PSLF is a program that eliminates federal student loan debt — for those who are eligible — after making 120 qualifying payments. That adds up to 10 years of income-driven payments that are a percentage of your discretionary income.
Once you reach 120 payments, the remaining balance of your federal loans are completely forgiven. It’s an excellent option to both lower your monthly payment significantly (based on your income) and get rid of your debt after only 10 years.
However, eligibility requirements for PSLF are very strict. To qualify, you’ll need to:
- Work full-time for a government agency or certain nonprofit organizations.
- Have Direct Loans (either individual loans or a Direct Consolidation Loan).
- Make 120 on-time payments (while working for a qualifying government or nonprofit employer).
For the most part, refinancing federal student loans works the same way as private loans: Your student loans are combined into one with a new private lender of your choice, with a different rate and term.

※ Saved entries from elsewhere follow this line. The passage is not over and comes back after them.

-- ==== Sys2Proof/Laws/Sparse.lean ====
section
/-! SUPPORT. The laws of finite maps as sorted lists: what a lookup gives after an insertion or an erasure, and that
both keep the order of the keys. -/

namespace Sys2Proof.Machine.Sparse

variable {β : Type}

@[simp] theorem lookup_insert_self (k : Nat) (v : β) (l : List (Nat × β)) :
    lookup k (insert k v l) = some v := by
  induction l with
  | nil => simp [insert, lookup]
  | cons p l ih =>
    obtain ⟨j, w⟩ := p
    simp only [insert]
    split
    · simp [lookup]
    · split
      · simp [lookup]
      · have : ¬ j = k := by omega
        simp [lookup, this, ih]

theorem lookup_insert_ne {k j : Nat} (h : j ≠ k) (v : β) (l : List (Nat × β)) :
    lookup j (insert k v l) = lookup j l := by
  induction l with
  | nil => simp [insert, lookup, Ne.symm h]
  | cons p l ih =>
    obtain ⟨i, w⟩ := p
    simp only [insert]
    split
    · simp [lookup, Ne.symm h]
    · split
      · next hk => subst hk; simp [lookup, Ne.symm h]
      · simp [lookup, ih]

@[simp] theorem lookup_erase_self (k : Nat) (l : List (Nat × β)) : lookup k (erase k l) = none := by
  induction l with
  | nil => rfl
  | cons p l ih =>
    obtain ⟨i, w⟩ := p
    by_cases h : i = k <;> simp [erase, lookup, h, ih]

theorem lookup_erase_ne {k j : Nat} (h : j ≠ k) (l : List (Nat × β)) :
    lookup j (erase k l) = lookup j l := by
  induction l with
  | nil => rfl
  | cons p l ih =>
    obtain ⟨i, w⟩ := p
    by_cases hi : i = k
    · simp [erase, lookup, hi, ih]; intro e; omega
    · simp [erase, lookup, hi, ih]

/-- A key of an insertion is the inserted one or a key of before. -/
theorem mem_insert {p : Nat × β} {k : Nat} {v : β} {l : List (Nat × β)} (h : p ∈ insert k v l) :
    p = (k, v) ∨ p ∈ l := by
  induction l with
  | nil => simpa [insert] using h
  | cons q l ih =>
    obtain ⟨i, w⟩ := q
    simp only [insert] at h
    split at h
    · simpa using h
    · split at h
      · rcases List.mem_cons.1 h with h | h
        · exact .inl h
        · exact .inr (List.mem_cons_of_mem _ h)
      · rcases List.mem_cons.1 h with h | h
        · exact .inr (h ▸ List.mem_cons_self)
        · exact (ih h).imp_right (List.mem_cons_of_mem _)

theorem mem_erase {p : Nat × β} {k : Nat} {l : List (Nat × β)} (h : p ∈ erase k l) : p ∈ l ∧ p.1 ≠ k := by
  induction l with
  | nil => simp [erase] at h
  | cons q l ih =>
    obtain ⟨i, w⟩ := q
    by_cases hi : i = k
    · simp only [erase, hi, if_true] at h
      exact ⟨List.mem_cons_of_mem _ (ih h).1, (ih h).2⟩
    · simp only [erase, hi, if_false] at h
      rcases List.mem_cons.1 h with h | h
      · subst h; exact ⟨List.mem_cons_self, hi⟩
      · exact ⟨List.mem_cons_of_mem _ (ih h).1, (ih h).2⟩

theorem sorted_insert {l : List (Nat × β)} (h : sorted l) (k : Nat) (v : β) : sorted (insert k v l) := by
  induction l with
  | nil => simp [insert, sorted]
  | cons q l ih =>
    obtain ⟨i, w⟩ := q
    rw [sorted, List.pairwise_cons] at h
    simp only [insert]
    split
    · next hk =>
      refine List.pairwise_cons.2 ⟨?_, List.pairwise_cons.2 h⟩
      intro p hp
      rcases List.mem_cons.1 hp with e | hp
      · rw [e]; exact hk
      · exact Nat.lt_trans hk (h.1 p hp)
    · split
      · next hk => subst hk; exact List.pairwise_cons.2 ⟨h.1, h.2⟩
      · refine List.pairwise_cons.2 ⟨?_, ih h.2⟩
        intro p hp
        rcases mem_insert hp with e | hp
        · subst e; show i < k; omega
        · exact h.1 p hp

theorem sorted_erase {l : List (Nat × β)} (h : sorted l) (k : Nat) : sorted (erase k l) := by
  induction l with
  | nil => exact h
  | cons q l ih =>
    obtain ⟨i, w⟩ := q
    rw [sorted, List.pairwise_cons] at h
    simp only [erase]
    split
    · exact ih h.2
    · exact List.pairwise_cons.2 ⟨fun p hp => h.1 p (mem_erase hp).1, ih h.2⟩

/-- In a sorted map, what is at a key is what a lookup gives. -/
theorem lookup_of_mem {l : List (Nat × β)} (h : sorted l) {k : Nat} {v : β} (hm : (k, v) ∈ l) :
    lookup k l = some v := by
  induction l with
  | nil => cases hm
  | cons q l ih =>
    obtain ⟨i, w⟩ := q
    rw [sorted, List.pairwise_cons] at h
    rcases List.mem_cons.1 hm with e | hm
    · cases e; simp [lookup]
    · have : i ≠ k := by have := h.1 _ hm; simp at this; omega
      simp [lookup, this, ih h.2 hm]

theorem mem_of_lookup {l : List (Nat × β)} {k : Nat} {v : β} (h : lookup k l = some v) : (k, v) ∈ l := by
  induction l with
  | nil => cases h
  | cons q l ih =>
    obtain ⟨i, w⟩ := q
    by_cases hi : i = k
    · simp [lookup, hi] at h; subst h; subst hi; exact List.mem_cons_self
    · simp [lookup, hi] at h; exact List.mem_cons_of_mem _ (ih h)

/-- Writing at a key, in a sorted map that holds something there, and then writing back what was there, changes
nothing. -/
theorem insert_insert_of_lookup {l : List (Nat × β)} (h : sorted l) {k : Nat} {v : β} (w : β)
    (hl : lookup k l = some v) : insert k v (insert k w l) = l := by
  induction l with
  | nil => cases hl
  | cons q l ih =>
    obtain ⟨i, u⟩ := q
    rw [sorted, List.pairwise_cons] at h
    by_cases hi : i = k
    · subst hi
      simp [lookup] at hl
      simp [insert, hl]
    · have hl' : lookup k l = some v := by simpa [lookup, hi] using hl
      have hlt : i < k := h.1 _ (mem_of_lookup hl')
      have h1 : ¬ k < i := by omega
      have h2 : ¬ k = i := by omega
      simp [insert, h1, h2, ih h.2 hl']

end Sys2Proof.Machine.Sparse
end

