theorem witness_DecodeOfEncode : wellFormed (.jal 31 0x100000) = true ∧ wellFormed (.sw 0 31 0x800) = true := by decide
theorem witness_EncodeOfDecode : decode 0x800000EF = .ok (.jal 1 0x100000) := by decide
theorem witness_OpcodeRowsDisjoint : rowAdd ∈ opcodeTable ∧ rowAdd.accepts 0x01FF8FB3 = true := by decide
theorem witness_IllegalExactlyWithoutRow : (∀ r ∈ opcodeTable, r.accepts 0x00008067 = false) ∧
    rowEbreak ∈ opcodeTable ∧ rowEbreak.accepts 0x00100073 = true := by decide
/-- The least and the greatest immediates (T6, T11, T16, T19, T20). -/
theorem witness_ImmediatesSignExtended :
    ((dec6 0 0x80000513).op = .addi ∧ (dec6 0 0x80000513).handles.src1 = some (.imm 0xFFFFF800)) ∧
    ((dec6 0 0x7FF5A603).op = .lw ∧ (dec6 0 0x7FF5A603).handles.src1 = some (.imm 0x7FF)) ∧
    ((dec6 0 0x80A5A023).op = .sw ∧ (dec6 0 0x80A5A023).handles.src1 = some (.imm 0xFFFFF800)) ∧
    ((dec6 0 0x7FFFF0EF).op = .jal ∧ (dec6 0 0x7FFFF0EF).handles.src0 = some (.imm 0xFFFFE)) ∧
    ((dec6 0 0x800000EF).op = .jal ∧ (dec6 0 0x800000EF).handles.src0 = some (.imm 0xFFF00000)) := by decide
theorem witness_DecoderContract :
    (Params.default.dec 0xFFFFFFFC 0x0005A003).child.isSome = true ∧
    (({ Params.default with decoder := [((0, 0), ⟨.lw, Handles.none, Handles.none⟩)] } : Params).dec 0 0).child.isSome
      = true := by decide
theorem witness_LwLoadsWord :
    (start 0 [(11, 0xFFFFFFFE)] []).touchesWatch ((start 0 [(11, 0xFFFFFFFE)] []).readX 11 + sext12 0) 4 = false := by
  decide
theorem witness_LwTakesWatcherReply : watched.touchesWatch (watched.readX 11 + sext12 0) 4 = true ∧
    watched.env.watcher = [⟨[1, 2, 3, 4], [(1, 9)], true⟩] ∧ ([1, 2, 3, 4] : List Byte).length = 4 ∧
    (⟨[1, 2, 3, 4], [(1, 9)], true⟩ : WatchReply).writesInside (watched.readX 11 + sext12 0) 4 = true := by decide
theorem witness_SwStoresWord : (start 0 [(11, 0xFFFFFFFE)] []).touchesWatch
    ((start 0 [(11, 0xFFFFFFFE)] []).effectiveAddress (srcOf 11) (.imm (sext12 0x800))) 4 = false := by decide
theorem witness_SwTakesWatcherReply :
    watched.touchesWatch (watched.effectiveAddress (srcOf 11) (.imm (sext12 0))) 4 = true ∧
    watched.env.watcher = [⟨[1, 2, 3, 4], [(1, 9)], true⟩] ∧ (⟨[1, 2, 3, 4], [(1, 9)], true⟩ : WatchReply).writesInside
      (watched.effectiveAddress (srcOf 11) (.imm (sext12 0))) 4 = true := by decide
/-- The first and the last address whose access touches the watched bytes 0 to 3, and a fetch that does. -/
theorem witness_WatchedAccessRefused : ({ watched with env := Env.default } : State).env.watcher = [] ∧
    watched.touchesWatch (watched.readX 11 + sext12 0) 4 = true ∧
    watched.touchesWatch (watched.readX 0 + sext12 3) 4 = true ∧
    watched.touchesWatch (watched.readX 0 + sext12 4) 4 = false ∧
    ({ watched with env := Env.default } : State).CacheOk ∧ watched.armed watched.regs.pc = false ∧
    watched.touchesWatch watched.regs.pc 4 = true :=
  ⟨by decide, by decide, by decide, by decide, ⟨by decide, by decide, by decide, by intro e he; cases he⟩, by decide,
    by decide⟩
theorem witness_EbreakRequestsHalt : ∀ h ∈ [(⟨.decline, []⟩ : BpHandler), ⟨.claim, [(0x1000, .decline)]⟩],
    h.answer 0x1000 = .decline := by decide
/-- At 0x1000 the second handler claims; elsewhere the third asks for a halt. -/
theorem witness_ClaimedEbreakFallsThrough :
    ((handled 0x1000).env.bpHandlers = [⟨.decline, []⟩] ++ ⟨.decline, [(0x1000, .claim)]⟩ :: [⟨.claimAndHalt, []⟩] ∧
      (⟨.decline, []⟩ : BpHandler).answer (handled 0x1000).regs.pc = .decline ∧
      (⟨.decline, [(0x1000, .claim)]⟩ : BpHandler).answer (handled 0x1000).regs.pc = .claim) ∧
    (handled 0x1004).env.bpHandlers = [⟨.decline, []⟩, ⟨.decline, [(0x1000, .claim)]⟩] ++ ⟨.claimAndHalt, []⟩ :: [] ∧
    (⟨.decline, [(0x1000, .claim)]⟩ : BpHandler).answer (handled 0x1004).regs.pc = .decline ∧
    (⟨.claimAndHalt, []⟩ : BpHandler).answer (handled 0x1004).regs.pc = .claimAndHalt := by decide
theorem witness_LoadAfterStore : (start 0 [(11, 0xFFFFFFFE)] []).touchesWatch
    ((start 0 [(11, 0xFFFFFFFE)] []).readX 11 + sext12 0) 4 = false := by decide
theorem witness_SubmitCommitsOnce : (1 : Reg) ≠ 0 ∧ (31 : Reg) ≠ 0 := by decide
/-- A state whose log holds an `Internal` fault of before. -/
theorem witness_DefaultRecordsNeverInternal : onNext
    (execute (dec6 0x1008 0x00B50533) { running with faultLog := [(.internal, 4)] })
    (fun t => t.faultLog.contains (.internal, 4)) = true := by decide
/-- One record for each opcode, with the last handle of its row missing. -/
theorem witness_MissingHandleRaisesInternal :
    (({ op := .add, addr := 4, size := 4, handles := { Handles.none with src0 := some .zero, src1 := some .zero },
        child := none } : Record).handles.dst0 = none) ∧
    (({ recordOf 4 (.jal 1 8) with handles := { handlesOf (.jal 1 8) with dst1 := none } } : Record).handles.dst1 = none) ∧
    (({ recordOf 4 (.lw 1 2 8) with child := none } : Record).child = none) ∧
    (({ recordOf 4 (.lw 1 2 8) with child := some ⟨.lwChild, 4, 4, Handles.none⟩ } : Record).child
      = some ⟨.lwChild, 4, 4, Handles.none⟩ ∧ Handles.none.dst0 = none) ∧
    (({ recordOf 4 (.sw 1 2 8) with handles := { handlesOf (.sw 1 2 8) with src2 := none } } : Record).handles.src2
      = none) ∧
    (({ recordOf 4 .ebreak with handles := Handles.none } : Record).handles.dst0 = none) := by decide
/-- A hit, a trap, a fill of WATCHER's word, one refused for want of a reply, one that a reply too short stops. -/
theorem witness_GetIsFreshDecode : halted.CacheOk ∧
    (∃ u, halted.produce 0x100C = .next (recordOf 0x100C .ebreak, u)) ∧
    (∃ u, halted.produce 0x1008 = .next (trapRecord 0x1008, u)) ∧ watched.CacheOk ∧
    (∃ u, watched.produce 1 = .next (illegalRecord 1, u)) ∧
    ({ watched with env := Env.default } : State).produce 0 = .refused (.watchedAccess 0) ∧
    ({ watched with env := { Env.default with watcher := [⟨[1], [], false⟩] } } : State).produce 0
      = .fault (.watcherContract 0) ∧
    halted.armed 0x1008 = true ∧ halted.touchesWatch 0x100C 4 = false :=
  ⟨halted_cache, ⟨_, rfl⟩, ⟨_, rfl⟩, watched_inv.cache, ⟨_, rfl⟩, rfl, rfl, by decide, by decide⟩
theorem witness_StoreSeenByFetch : halted.CacheOk ∧ onNext (exec (.sw 0 1 0) halted)
    (fun t => !t.armed 0x100C && !t.touchesWatch 0x100C 4) = true := ⟨halted_cache, by decide⟩
/-- A fetch that touches the last watched byte. -/
theorem witness_StepRunsDecodedInstruction_watched : watchedFetch.Inv ∧ watchedFetch.port.schedule = [] ∧
    watchedFetch.run.runState ≠ .halted ∧ watchedFetch.run.resumeBp = false ∧ watchedFetch.stopCondition = false ∧
    watchedFetch.armed watchedFetch.regs.pc = false ∧ watchedFetch.touchesWatch watchedFetch.regs.pc 4 = true ∧
    watchedFetch.env.watcher = [⟨[0x33, 0x05, 0xB5, 0x00], [(0xFFFFFFFC, 9)], true⟩] ∧
    ([0x33, 0x05, 0xB5, 0x00] : List Byte).length = 4 ∧
    (⟨[0x33, 0x05, 0xB5, 0x00], [(0xFFFFFFFC, 9)], true⟩ : WatchReply).writesInside watchedFetch.regs.pc 4 = true ∧
    watchedFetch.params.decoder.lookup (watchedFetch.regs.pc, le32 [0x33, 0x05, 0xB5, 0x00]) = none ∧
    decode (le32 [0x33, 0x05, 0xB5, 0x00]) = .ok (.add 10 10 11) :=
  ⟨watchedFetch_inv, by decide, by decide, by decide, by decide, by decide, by decide, by decide, by decide, by decide,
    by decide, by decide⟩
theorem witness_StepRunsDecodedInstruction : running.Inv ∧ running.port.schedule = [] ∧
    running.run.runState ≠ .halted ∧ running.run.resumeBp = false ∧ running.stopCondition = false ∧
    running.armed running.regs.pc = false ∧ running.touchesWatch running.regs.pc 4 = false ∧
    running.params.decoder.lookup (running.regs.pc, running.fetchWord running.regs.pc) = none ∧
    decode (running.fetchWord running.regs.pc) = .ok (.add 10 10 11) :=
  ⟨running_inv, by decide, by decide, by decide, by decide, by decide, by decide, by decide, by decide⟩
/-- In `SingleStepping` and not, with the pc written and not. -/
theorem witness_FinishCountsAndAdvances : stepping.run.runState = .singleStepping ∧
    running.run.runState ≠ .singleStepping ∧ running.run.pcWritten = false ∧
    (running.setPcWritten true).run.pcWritten = true := by decide
theorem witness_IllegalStepLogsAndGoesOn : stepping.Inv ∧ stepping.port.schedule = [] ∧
    stepping.run.runState ≠ .halted ∧ stepping.run.resumeBp = false ∧ stepping.stopCondition = false ∧
    stepping.armed stepping.regs.pc = false ∧
    stepping.memRead stepping.regs.pc 4 = .next ([0x44, 0x33, 0x22, 0x11], stepping) ∧
    stepping.touchesWatch stepping.regs.pc 4 = false ∧
    stepping.params.decoder.lookup (stepping.regs.pc, le32 [0x44, 0x33, 0x22, 0x11]) = none ∧
    decode (le32 [0x44, 0x33, 0x22, 0x11]) = .error (.unrecognised 0x11223344) :=
  ⟨stepping_inv, by decide, by decide, by decide, by decide, by decide, rfl, by decide, by decide, by decide⟩
theorem witness_ArmedAddressTraps : armedState.Inv ∧ armedState.port.schedule = [] ∧
    armedState.run.runState ≠ .halted ∧ armedState.run.resumeBp = false ∧ armedState.stopCondition = false ∧
    armedState.armed armedState.regs.pc = true ∧
    ∀ h ∈ armedState.env.bpHandlers, h.answer armedState.regs.pc = .decline :=
  ⟨armedState_inv, by decide, by decide, by decide, by decide, by decide, by decide⟩
/-- A step whose budget is used up, and a background run with a halt requested. -/
theorem witness_HaltTransitionAnswers :
    (({ stepping with run := { stepping.run with stepLeft := 0 } } : State).stopCondition = true ∧
      stepping.port.schedule = [] ∧ stepping.run.runState ≠ .halted ∧ stepping.run.resumeBp = false) ∧
    (running.requestHalt .userRequest).stopCondition = true ∧ running.port.schedule = [] ∧
    running.run.runState ≠ .halted ∧ running.run.resumeBp = false := by decide
theorem witness_OnlyHaltTransitionHalts :
    onNext (step (running.requestHalt .userRequest)) (fun t => t.run.runState == .halted) = true ∧
    running.run.runState ≠ .halted ∧ (running.requestHalt .userRequest).run.runState = .running := by decide
theorem witness_OnlyEngineCounts : onNext (runTurn (.host .getRunStatus) running) (fun _ => true) = true ∧
    onNext (runTurn .engine halted) (fun _ => true) = true ∧ halted.run.runState = .halted := by decide
theorem witness_ResumeExecutesOriginalOnce : resuming.Inv ∧ resuming.port.schedule = [] ∧
    resuming.run.runState ≠ .halted ∧ resuming.run.resumeBp = true ∧ resuming.armed resuming.regs.pc = true ∧
    resuming.memRead resuming.regs.pc 4 = .next ([0x33, 0x05, 0xB5, 0x00], resuming) ∧
    resuming.touchesWatch resuming.regs.pc 4 = false ∧
    resuming.params.decoder.lookup (resuming.regs.pc, le32 [0x33, 0x05, 0xB5, 0x00]) = none ∧
    decode (le32 [0x33, 0x05, 0xB5, 0x00]) = .ok (.add 10 10 11) ∧
    onNext (exec (.add 10 10 11) resuming) (fun _ => true) = true :=
  ⟨resuming_inv, by decide, by decide, by decide, by decide, rfl, by decide, by decide, by decide, by decide⟩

However, refinancing federal loans to a private loan means that you’ll lose access to key federal benefits including many of the above:
- Student loan forgiveness programs including PSLF
- Income-driven repayment plans
- Deferment and forbearance programs
If pursing one or more of these options is important you, refinancing federal loans may not be the right choice.
Managing Your Student Loan Debt Through the Coronavirus Emergency
Coronavirus is changing people’s lives around the globe — some more than others.
If you’re experiencing financial hardship, you’re not alone — and lowering or postponing your student loan bill could be one small way to help.